Janis Davidson, 58, 421 N. State St., pleaded guilty Thursday to dealing a substance represented as a controlled substance. He accepted a plea agreement from prosecutors that ordered him to serve a two-year sentence on home detention, officials said.

Prosecutors filed a felony charge against Davidson earlier this year after he allegedly sold what investigators believed were illegal drugs to a confidential informant, according to court documents.

Police said Davidson agreed late last year to meeting the informant at a Greenfield hair salon, where he worked. Davidson gave the informant an unknown substance wrapped up in an old CVS pharmacy receipt, court documents state.

When detectives tested the substance that Davidson had given the informant, they discovered it was an over-the-counter pain reliever – not the heroin Davidson had said he was offering.

Police said they believe the substance was Tylenol, court documents state.

Selling lookalike drugs — even if their chemical makeup is, in fact, harmless — carries the same penalties as selling illegal drugs, according to state law.

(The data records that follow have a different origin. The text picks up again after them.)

-- ==== Sys2Proof/Machine/Dispatch.lean ====
section
/-! DEFINITION. One arm per instruction (spec 40_control_flow.md R120, point 4): each calls its meaning. -/

namespace Sys2Proof.Machine

def exec (i : Instr) (s : State) : Host.Outcome State Fault Refusal :=
  match i with
  | .cls => Sys2Proof.Machine.execCls s
  | .ret => Sys2Proof.Machine.execRet s
  | .exit => Sys2Proof.Machine.execExit s
  | .jp nnn => Sys2Proof.Machine.execJp nnn s
  | .call nnn => Sys2Proof.Machine.execCall nnn s
  | .seImm x nn => Sys2Proof.Machine.execSeImm x nn s
  | .sneImm x nn => Sys2Proof.Machine.execSneImm x nn s
  | .seReg x y => Sys2Proof.Machine.execSeReg x y s
  | .ldImm x nn => Sys2Proof.Machine.execLdImm x nn s
  | .addImm x nn => Sys2Proof.Machine.execAddImm x nn s
  | .ldReg x y => Sys2Proof.Machine.execLdReg x y s
  | .orReg x y => Sys2Proof.Machine.execOrReg x y s
  | .andReg x y => Sys2Proof.Machine.execAndReg x y s
  | .xorReg x y => Sys2Proof.Machine.execXorReg x y s
  | .addReg x y => Sys2Proof.Machine.execAddReg x y s
  | .subReg x y => Sys2Proof.Machine.execSubReg x y s
  | .shr x y => Sys2Proof.Machine.execShr x y s
  | .subnReg x y => Sys2Proof.Machine.execSubnReg x y s
  | .shl x y => Sys2Proof.Machine.execShl x y s
  | .sneReg x y => Sys2Proof.Machine.execSneReg x y s
  | .ldI nnn => Sys2Proof.Machine.execLdI nnn s
  | .jpV0 nnn => Sys2Proof.Machine.execJpV0 nnn s
  | .rnd x nn => Sys2Proof.Machine.execRnd x nn s
  | .drw x y n => Sys2Proof.Machine.execDrw x y n s
  | .skp x => Sys2Proof.Machine.execSkp x s
  | .sknp x => Sys2Proof.Machine.execSknp x s
  | .ldVxDt x => Sys2Proof.Machine.execLdVxDt x s
  | .ldVxK x => Sys2Proof.Machine.execLdVxK x s
  | .ldDtVx x => Sys2Proof.Machine.execLdDtVx x s
  | .ldStVx x => Sys2Proof.Machine.execLdStVx x s
  | .addI x => Sys2Proof.Machine.execAddI x s
  | .ldF x => Sys2Proof.Machine.execLdF x s
  | .ldB x => Sys2Proof.Machine.execLdB x s
  | .storeRegs x => Sys2Proof.Machine.execStoreRegs x s
  | .loadRegs x => Sys2Proof.Machine.execLoadRegs x s
  | .unimpl00CN n => Sys2Proof.Machine.execUnimpl00CN n s
  | .unimpl00FB => Sys2Proof.Machine.execUnimpl00FB s
  | .unimpl00FC => Sys2Proof.Machine.execUnimpl00FC s
  | .unimpl00FE => Sys2Proof.Machine.execUnimpl00FE s
  | .unimpl00FF => Sys2Proof.Machine.execUnimpl00FF s
  | .unimpl0NNN nnn => Sys2Proof.Machine.execUnimpl0NNN nnn s
  | .unimplFX75 x => Sys2Proof.Machine.execUnimplFX75 x s
  | .unimplFX85 x => Sys2Proof.Machine.execUnimplFX85 x s

end Sys2Proof.Machine
end

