/-- A29 -/
theorem test_shr_A29 : after (at_ 0x8F06 fun s => (s.setV 0xF#4 0x3#16))
    (fun t => t.reg 0xF#4 == 0x0#16 && ok 0x202#16 false t) = true := by decide

/-- A30 -/
theorem test_subnReg_A30 : after (at_ 0x8127 fun s => ((s.setV 0x1#4 0x5#16).setV 0x2#4 0x7#16))
    (fun t => t.reg 0x1#4 == 0x2#16 && t.reg 0xF#4 == 0x1#16 && ok 0x202#16 false t) = true := by decide

/-- A31 -/
theorem test_subnReg_A31 : after (at_ 0x8127 fun s => (((s.setV 0x1#4 0x7#16).setV 0x2#4 0x5#16).setV 0xF#4 0x1#16))
    (fun t => t.reg 0x1#4 == 0x2#16 && t.reg 0xF#4 == 0x0#16 && ok 0x202#16 false t) = true := by decide

/-- A36 -/
theorem test_shl_A36 : after (at_ 0x810E fun s => (withCfg true .fault (s.setV 0x1#4 0x81#16)))
    (fun t => t.reg 0x1#4 == 0x2#16 && t.reg 0xF#4 == 0x0#16 && ok 0x202#16 false t) = true := by decide

/-- A42 -/
theorem test_shl_A42 : after (at_ 0x8F0E fun s => (s.setV 0xF#4 0x8000#16))
    (fun t => t.reg 0xF#4 == 0x2#16 && ok 0x202#16 false t) = true := by decide

/-- A43 -/
theorem test_rnd_A43 : after (at_ 0xC30F fun s => withTurn [] none 0xB7#8 s)
    (fun t => t.reg 0x3#4 == 0x7#16 && ok 0x202#16 false t) = true := by decide

/-- A45 -/
theorem test_rnd_A45 : after (at_ 0xC300 fun s => withTurn [] none 0xFF#8 (s.setV 0x3#4 0x12#16))
    (fun t => t.reg 0x3#4 == 0x0#16 && ok 0x202#16 false t) = true := by decide

/-! #### Address register and memory -/

/-- M2 -/
theorem test_ldI_M2 : after (at_ 0xAFFF fun s => (withI 0x123#16 s))
    (fun t => t.I == 0xFFF#16 && ok 0x202#16 false t) = true := by decide

/-- M4: 0xFFF is no overflow -/
theorem test_addI_M4 : after (at_ 0xF21E fun s => ((withI 0xFFE#16 s).setV 0x2#4 0x1#16))
    (fun t => t.I == 0xFFF#16 && t.reg 0xF#4 == 0x0#16 && ok 0x202#16 false t) = true := by decide

/-- M8 -/
theorem test_addI_M8 : after (at_ 0xFF1E fun s => ((withI 0xFFF#16 s).setV 0xF#4 0x1#16))
    (fun t => t.I == 0#16 && t.reg 0xF#4 == 0x1#16 && ok 0x202#16 false t) = true := by decide

/-- M12 -/
theorem test_ldF_M12 : after (at_ 0xF529 fun s => (s.setV 0x5#4 0x10#16))
    (fun t => t.I == 0x50#16 && ok 0x202#16 false t) = true := by decide

/-- M13 -/
theorem test_ldF_M13 : after (at_ 0xF529 fun s => (s.setV 0x5#4 0x334#16))
    (fun t => t.I == 0x4#16 && ok 0x202#16 false t) = true := by decide

/-- M14, W5 -/
theorem test_ldB_M14 : after (at_ 0xF033 fun s => (withI 0x300#16 (s.setV 0x0#4 0xFF#16)))
    (fun t => t.load 0x300 == 0x2#8 && t.load 0x301 == 0x5#8 && t.load 0x302 == 0x5#8 && ok 0x202#16 false t) = true := by decide

/-- M23 -/
theorem test_ldB_M23 : after (at_ 0xF033 fun s => (withCfg false .ignore (withI 0x1FF#16 (s.setV 0x0#4 0x7B#16))))
    (fun t => t.load 0x1FF == 0x0#8 && t.load 0x200 == 0x2#8 && t.load 0x201 == 0x3#8 && ok 0x202#16 false t) = true := by decide

/-- M28: no byte is written -/
theorem test_storeRegs_M28 : after (at_ 0xF155 fun s => (withI 0xFFF#16 ((s.setV 0x0#4 0x77#16).setV 0x1#4 0x88#16)))
    (fun t => bad .addressOutOfRange 0x1000 t && t.load 0xFFF == 0x0#8) = true := by decide

/-- M31: the stored byte 00 at 0x0201 -/
theorem test_storeRegs_M31 : after (at_ 0xF155 fun s => (withI 0x200#16 ((s.setV 0x0#4 0x12#16).setV 0x1#4 0x0#16)))
    (fun t => t.load 0x200 == 0x12#8 && t.load 0x201 == 0x0#8 && ok 0x202#16 false t) = true := by decide

/-- M33 -/
theorem test_loadRegs_M33 : after (at_ 0xF465 fun s => ((withI 0x23#16 s).setV 0x0#4 0x1234#16))
    (fun t => t.reg 0x0#4 == 0xF0#16 && t.reg 0x1#4 == 0x10#16 && t.reg 0x2#4 == 0x20#16 && t.reg 0x3#4 == 0x40#16 && t.reg 0x4#4 == 0x40#16 && ok 0x202#16 false t) = true := by decide

/-- M34 -/
theorem test_loadRegs_M34 : after (at_ 0xF165 fun s => (withI 0xFFF#16 s))
    (fun t => bad .addressOutOfRange 0x1000 t) = true := by decide

/-! #### Timers, keys, host events -/

/-- T1 -/
theorem test_ldVxDt_T1 : after (at_ 0xF307 fun s => { s with dt := 0x3C#8 })
    (fun t => t.reg 0x3#4 == 0x3C#16 && ok 0x202#16 false t) = true := by decide

/-- T4 -/
theorem test_ldDtVx_T4 : after (at_ 0xF315 fun s => (s.setV 0x3#4 0x1FF#16))
    (fun t => t.dt == 0xFF#8 && ok 0x202#16 false t) = true := by decide

/-- T5 -/
theorem test_ldStVx_T5 : after (at_ 0xF318 fun s => (s.setV 0x3#4 0x2#16))
    (fun t => t.st == 2#8 && t.soundOn && ok 0x202#16 false t) = true := by decide

/-- T8 at pc = 0x0200 -/
theorem test_ldVxK_T8 : after (at_ 0xF50A fun s => withTurn [] (some 0xB#4) 0#8 (s.setV 0x5#4 0x33#16))
    (fun t => t.reg 0x5#4 == 0xB#16 && ok 0x202#16 false t) = true := by decide

/-- T9 at pc = 0x0200: the latch is not consulted -/
theorem test_ldVxK_T9 : after (at_ 0xF50A fun s => (s.setV 0x5#4 0x33#16).keyWrite 0x3#4 true)
    (fun t => t.reg 0x5#4 == 0x33#16 && ok 0x200#16 false t) = true := by decide

/-- H1, H5: before the step of a halted core -/
theorem test_timerTick_H1 : after (at_ 0x1200 fun s => { s with dt := 3#8, st := 1#8, script := [⟨[.timerTick], none, 0#8⟩] })
    (fun t => t.dt == 2#8 && t.st == 0#8 && !t.soundOn) = true := by decide

/-- H2, H3, H5: the ticks saturate at 0, also on a halted core. -/
theorem test_timerTick_H2 :
    after { quiet with status := .halted, dt := 1#8, st := 5#8, script := [⟨[.timerTick, .timerTick], none, 0#8⟩] }
      (fun t => t.dt == 0#8 && t.st == 3#8 && t.status == .halted && !t.cont) = true := by decide

/-- H4 -/
theorem test_keyWrite_H4 :
    after (at_ 0x1200 fun s => { s with script := [⟨[.keyWrite 0x9#4 true], none, 0#8⟩] })
      (fun t => t.keyDown 0x9#4 && !t.keyDown 0x8#4) = true := by decide

/-! #### Clear and draw -/

/-- D1 -/
theorem test_cls_D1 : after (at_ 0x00E0 fun s => withPixels [(0, 0), (63, 0), (63, 31)] s)
    (fun t => lit t [] && ok 0x202#16 true t) = true := by decide +kernel

/-- D3, W6 -/
theorem test_drw_D3 : after (at_ 0xD121 fun s => ((withI 0x300#16 (withBytes 0x300 [0xFF#8] s)).setV 0x1#4 0x3C#16))
    (fun t => lit t [(60, 0), (61, 0), (62, 0), (63, 0)] && t.reg 0xF#4 == 0x0#16 && ok 0x202#16 true t) = true := by decide +kernel

/-- D10 -/
theorem test_drw_D10 : after (at_ 0xD121 fun s => (withI 0x300#16 (withBytes 0x300 [0xC0#8] (withPixels [(1, 0)] s))))
    (fun t => lit t [(0, 0)] && t.reg 0xF#4 == 0x1#16 && ok 0x202#16 true t) = true := by decide +kernel

/-- D16: rows 2 to 4 are clipped and not fetched -/
theorem test_drw_D16 : after (at_ 0xD125 fun s => ((withI 0xFFE#16 (withBytes 0xFFE [0x80#8, 0x80#8] s)).setV 0x2#4 0x1E#16))
    (fun t => lit t [(0, 30), (0, 31)] && ok 0x202#16 true t) = true := by decide +kernel

/-- D17 -/
theorem test_drw_D17 : after (at_ 0xD125 fun s => ((withI 0xFFE#16 (withBytes 0xFFE [0x80#8, 0x80#8] s)).setV 0x2#4 0x1D#16))
    (fun t => bad .addressOutOfRange 0x1000 t && lit t []) = true := by decide +kernel

/-- D18: VF named as X reads 0 -/
theorem test_drw_D18 : after (at_ 0xDF11 fun s => (((withI 0x300#16 (withBytes 0x300 [0x80#8] s)).setV 0xF#4 0x5#16).setV 0x1#4 0x3#16))
    (fun t => lit t [(0, 3)] && t.reg 0xF#4 == 0x0#16 && ok 0x202#16 true t) = true := by decide +kernel

/-! ### Reset -/

/-- `State.reset` is the reset with the empty image at the spec's default parameters (10_state.md R53). -/
theorem test_reset_is_empty_reset : State.resetWith defaultConfig [] = State.reset := rfl

/-- 20_memory.md R63: the glyph of 7 at 35; zeros from 80; 00 00 at 512. -/
theorem test_reset_memory :
    (List.range 5).map (fun j => State.reset.load (35 + j)) = [0xF0#8, 0x10#8, 0x20#8, 0x40#8, 0x40#8] ∧
      State.reset.load 80 = 0#8 ∧ State.reset.load 512 = 0#8 ∧ State.reset.load 4095 = 0#8 := by decide

/-- 70_reset_and_hazards.md R264: with the empty image the first step faults on the word 0000. -/
theorem test_reset_first_step : after quiet (fun t => bad .unimplementedOpcode 0 t) = true := by decide

/-- P1, the image in memory: its first byte at 0x0200, its last at 0x020D. -/
theorem test_reset_program :
    let s := State.resetWith defaultConfig [0x60#8, 0x00#8, 0x61#8, 0x05#8, 0x80#8, 0x14#8, 0x71#8, 0xFF#8, 0x31#8, 0x00#8, 0x12#8, 0x04#8, 0x00#8, 0xFD#8]
    s.load 0x200 = 0x60#8 ∧ s.load 0x20D = 0xFD#8 ∧ s.load 0x20E = 0#8 ∧ s.fetch = some 0x6000#16 := by decide
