-- ==== Sys2Proof/Machine/Operands.lean ====
section
/-!
DEFINITION. The operand forms: byte lanes of the data operand, key halves, the message word, little-endian packing
(00_scope.md R12, 20_memory.md R51 to R55).
-/

namespace Sys2Proof.Machine

/-- lane(data, i): byte i of the data operand (R12). -/
def lane (data : Data) (i : Nat) : Byte := data.extractLsb' (8 * i) 8

/-- The first `n` lanes, in lane order: the message bytes of an ABSORBB of n bytes (R54). -/
def lanes (data : Data) (n : Nat) : List Byte := (List.range n).map (lane data)

/-- k0 = data[63:0], LE64 of key bytes 0 to 7 (R52). -/
def keyLow (key : Data) : Word := key.extractLsb' 0 64

/-- k1 = data[127:64], LE64 of key bytes 8 to 15 (R52). -/
def keyHigh (key : Data) : Word := key.extractLsb' 64 64

/-- m = data[63:0], the word of an ABSORBW (R53). -/
def messageWord (data : Data) : Word := data.extractLsb' 0 64

/-- Little-endian packing of bytes, the first byte least significant (R51). At width 64 and eight bytes it is LE64; at width
128 and sixteen bytes it is the data operand with byte i in lane i (R52, R90). -/
def le (w : Nat) : List Byte → BitVec w
  | [] => 0#w
  | b :: bs => b.setWidth w ||| (le w bs <<< 8)

/-- Byte i of a word, bits 8i+7 to 8i (R51). -/
def byteOf (x : Word) (i : Nat) : Byte := x.extractLsb' (8 * i) 8

/-- The eight bytes of the output, if a host serialises it (R55). -/
def serialise (x : Word) : List Byte := (List.range 8).map (byteOf x)

end Sys2Proof.Machine
end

Davidson was arrested in April and charged with a single Level 6 felony count of dealing a substance represented as a controlled substance. The count carries a penalty range of six months to 2½ years behind bars.

Davidson pleaded guilty to the charge during a hearing in Hancock Circuit Court Thursday before interim judge Jeffery Eggers.

Eggers ordered Davidson report to the county’s community corrections facility immediately to begin his home detention sentence.

The man will serve all of his two-year sentence on home detention. If he violates the terms of the program, he’ll be sent to jail, officials said.